Nunca lo olvides, aquí está lo que queda de tu familia dispuesta a darte un abrazo. Le ha emocionado el afecto de alguien a quien no conoce en persona y, tras colgar, el nudo de la garganta le ha brotado por los ojos. * * * Durante la ajetreada mañana del viernes 20 de diciembre truena el teléfono en la farmacia. —Hola, ¿qué tal te encuentras? —inquiere Damián al descolgar. La afluencia de clientes no le permite responder como quisiera. —Tengo el local lleno, ahora no puedo… —Tranquila, no pretendía molestarte. Hablaremos en otro momento. —¡Noooo! —gruñe ella, comprobando la elasticidad del cable mientras se esconde en la rebotica—. ¿Qué sucede? ¿Qué te pasa? —Nada, solo pretendía felicitarte las Pascuas. —¡¿Cómo?! —exclama incrédula—. Tenemos que vernos. Tras un fatigoso tira y afloja, quedan citados a las cinco de la tarde del domingo. Ni siquiera se ha ofrecido a recogerla y ha preferido encontrarse en un lugar público: «Junto al merendero del puente de los Franceses». Ella ha aceptado sin rebatir. Hasta entonces procede escribir las razones que habrá de sostener cuando le vea. De ese modo inicia una carta donde resume lo que ha venido sintiendo estos meses, pero al darse cuenta de que el día 22 se cumple el aniversario de su primer beso, la hará añicos. Al final condensará su mensaje en pocas líneas. Lo hará dos veces en el acostumbrado papel azul y guardará en el bolsillo del abrigo estas copias por temor a extraviar lo que tantísimo le ha costado redactar. El destino que le acecha es incierto. ¿Qué ha sucedido para que ese ideal de amor se esfume? Si fuese cierto que la costumbre termina por fulminarlo, a ellos ni siquiera les ha dado tiempo a la costumbre. * * * No es ella desde que volvió de su encuentro con Damián. Puede que nunca vuelva a serlo. Ahora su afán se centra en identificar algún anclaje que le ayude a fortalecerse y exterminar así sus demonios. Sostén, ayuda. Un estímulo.

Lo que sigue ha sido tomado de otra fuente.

/-! ### Commands and moves that wait for a switch (R974, R976, R716-R718) -/

/-- The wait of a repair command for the move of role r. -/
def moveWait (r : Nat) : WaitKind := .other (0xD200 + r)
/-- The wait of RPR_SPARE_SWAP for an engine that switches on. -/
def swapWait : WaitKind := .other 0xD300
/-- The wait of RPR_UNFENCE for the first switch-on of its domain: the slot written and whether the record still fences it. -/
def unfenceWait (d slot : Nat) (note : Bool) : WaitKind := .other (0xD0000 + d * 32 + slot * 2 + b2n note)
/-- The domain, slot and note of such a wait. -/
def WaitKind.unfence (k : WaitKind) : Option (Nat × Nat × Bool) :=
  match k with
  | .other c => if inR c 0xD0000 0xD1FFF then some ((c - 0xD0000) / 32, c % 32 / 2, c % 2 == 1) else none
  | _ => none
/-- The first switch-on after an unfence has succeeded. -/
def finishUnfence (d : Nat) (s : State) : State :=
  forEach (s.cmd.waits.filterMap fun w => (w.kind.unfence.filter fun u => u.1 == d).map fun u => (w.kind, u)) (fun w s =>
    finishWaits (· == w.1) (if w.2.2.2 then stNote else stOk) (fun _ => layout 4 [(0, 1, w.2.2.1)]) s) s
/-- The first switch-on after an unfence has failed (R974): fenced again; the record's cause is open. -/
def refence (d : Nat) (s : State) : State :=
  if s.cmd.waits.any fun w => w.kind.unfence.any fun u => u.1 == d then
    let (c, s) := freeNat 2 s
    let s := (fenceAll [d] c false s).2
    failWaits (fun k => k.unfence.any fun u => u.1 == d) stFault 0 s
  else s
/-- The pools' states as they were before domain d left SPARE. -/
def State.withSpare (s : State) (d : Nat) : List Nat := (modDomain d (fun x => { x with st := .spare }) s).poolStates
/-- A unit becomes SPARE. -/
def makeSpare (d : Nat) (s : State) : State :=
  let s := modDomain d (fun _ => { st := .spare, cause := 5 }) s
  if inR d 15 19 then modWdn (fun x => { x with spare := d - 15 }) s else s
/-- RPR_SPARE_SWAP of an engine ends (R976): what is left in OUT is moved, its connections are IN's, and OUT becomes SPARE or FENCED. -/
def finishSwap (w : Nat × Nat × Nat) (s : State) : State :=
  let out := w.1; let in_ := w.2.1
  let p := (poolOfDomain out).getD 1
  let k := 0x103 + p
  let base := (poolUnits p).headD 0
  let before := s.withSpare in_
  let s := { s with pmc := { s.pmc with swap := none } }
  let s := if p == 2 then
      let s := modSto (fun x => { x with conns := x.conns.map fun c => if c.2.engine == out - base then (c.1, { c.2 with engine := in_ - base }) else c }) s
      modPoint k (fun x => { x with serving := x.serving.map fun i => if i.unit == out - base then { i with unit := in_ - base } else i }) s
    else s
  let s := if w.2.2 == 1 then (let s := makeSpare out s; if p == 2 then s else moveItems k (out - base) s) else (fenceDomain before out 0 false s).2
  let s := whenS (w.2.2 == 1) (poolRecords before) s
  let s := logEvent 29 0x8003 (detail [(16, 1, p), (17, 1, out - base), (18, 1, in_ - base), (19, 1, w.2.2)]) s
  finishWaits (· == swapWait) stOk (fun _ => layout 4 [(0, 1, in_ - base)]) s
/-- The spare of a swap does not switch on: OUT keeps its role (R156). -/
def dropSwap (d : Nat) (s : State) : State :=
  if s.pmc.swap.any fun w => w.2.1 == d then failWaits (· == swapWait) stFault 0 (makeSpare d { s with pmc := { s.pmc with swap := none } }) else s
/-- The spare of a move does not switch on: the move ends, the fault may fence the spare, and an automatic fence of the outgoing core tries again (R156,
R972). -/
def dropMoves (d : Nat) (s : State) : State :=
  let moving := (List.range 4).filter fun r => (s.role r).move.any fun m => m.dest + 15 == d
  let again := moving.map fun r => (r, ((s.role r).move.bind (·.fence)).filter (· != 0))
  let s := forEach moving (fun r s =>
    let s := makeSpare d (modRole r (fun x => { x with move := none }) s)
    sched r (failWaits (· == moveWait r) stFault 0 s)) s
  forEach again (fun a s => match a.2, s.coreOf a.1 with
    | some cause, some c => fenceCore (15 + c) cause s
    | _, _ => s) (domainFaultSeen d s)

end Sys2Proof.Machine
end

Un tronco donde agarrarse en mitad de ese mar que la acorrala y lo fagocita todo. Y solo distingue la invitación de Eunice a La Constante. Poco importa que se tratara de un gesto de cortesía, porque se aferra a su ofrecimiento como náufrago a salvavidas. De esta forma proyecta un viaje que posee la improvisación de cualquier marcha apresurada: unas maletas que rebosan con lo que no sabe si necesitará, las cortinas echadas, las persianas bajadas sin dejar tregua al sol. Papeles caducos en la basura. Un cartel de «Cerrado por motivos personales» en la puerta de la farmacia el mismo día de su decisión. El cierre asegurado con candados, antes de dirigirse a la estación la última tarde. Sin rastro de ella. Simplemente desaparece.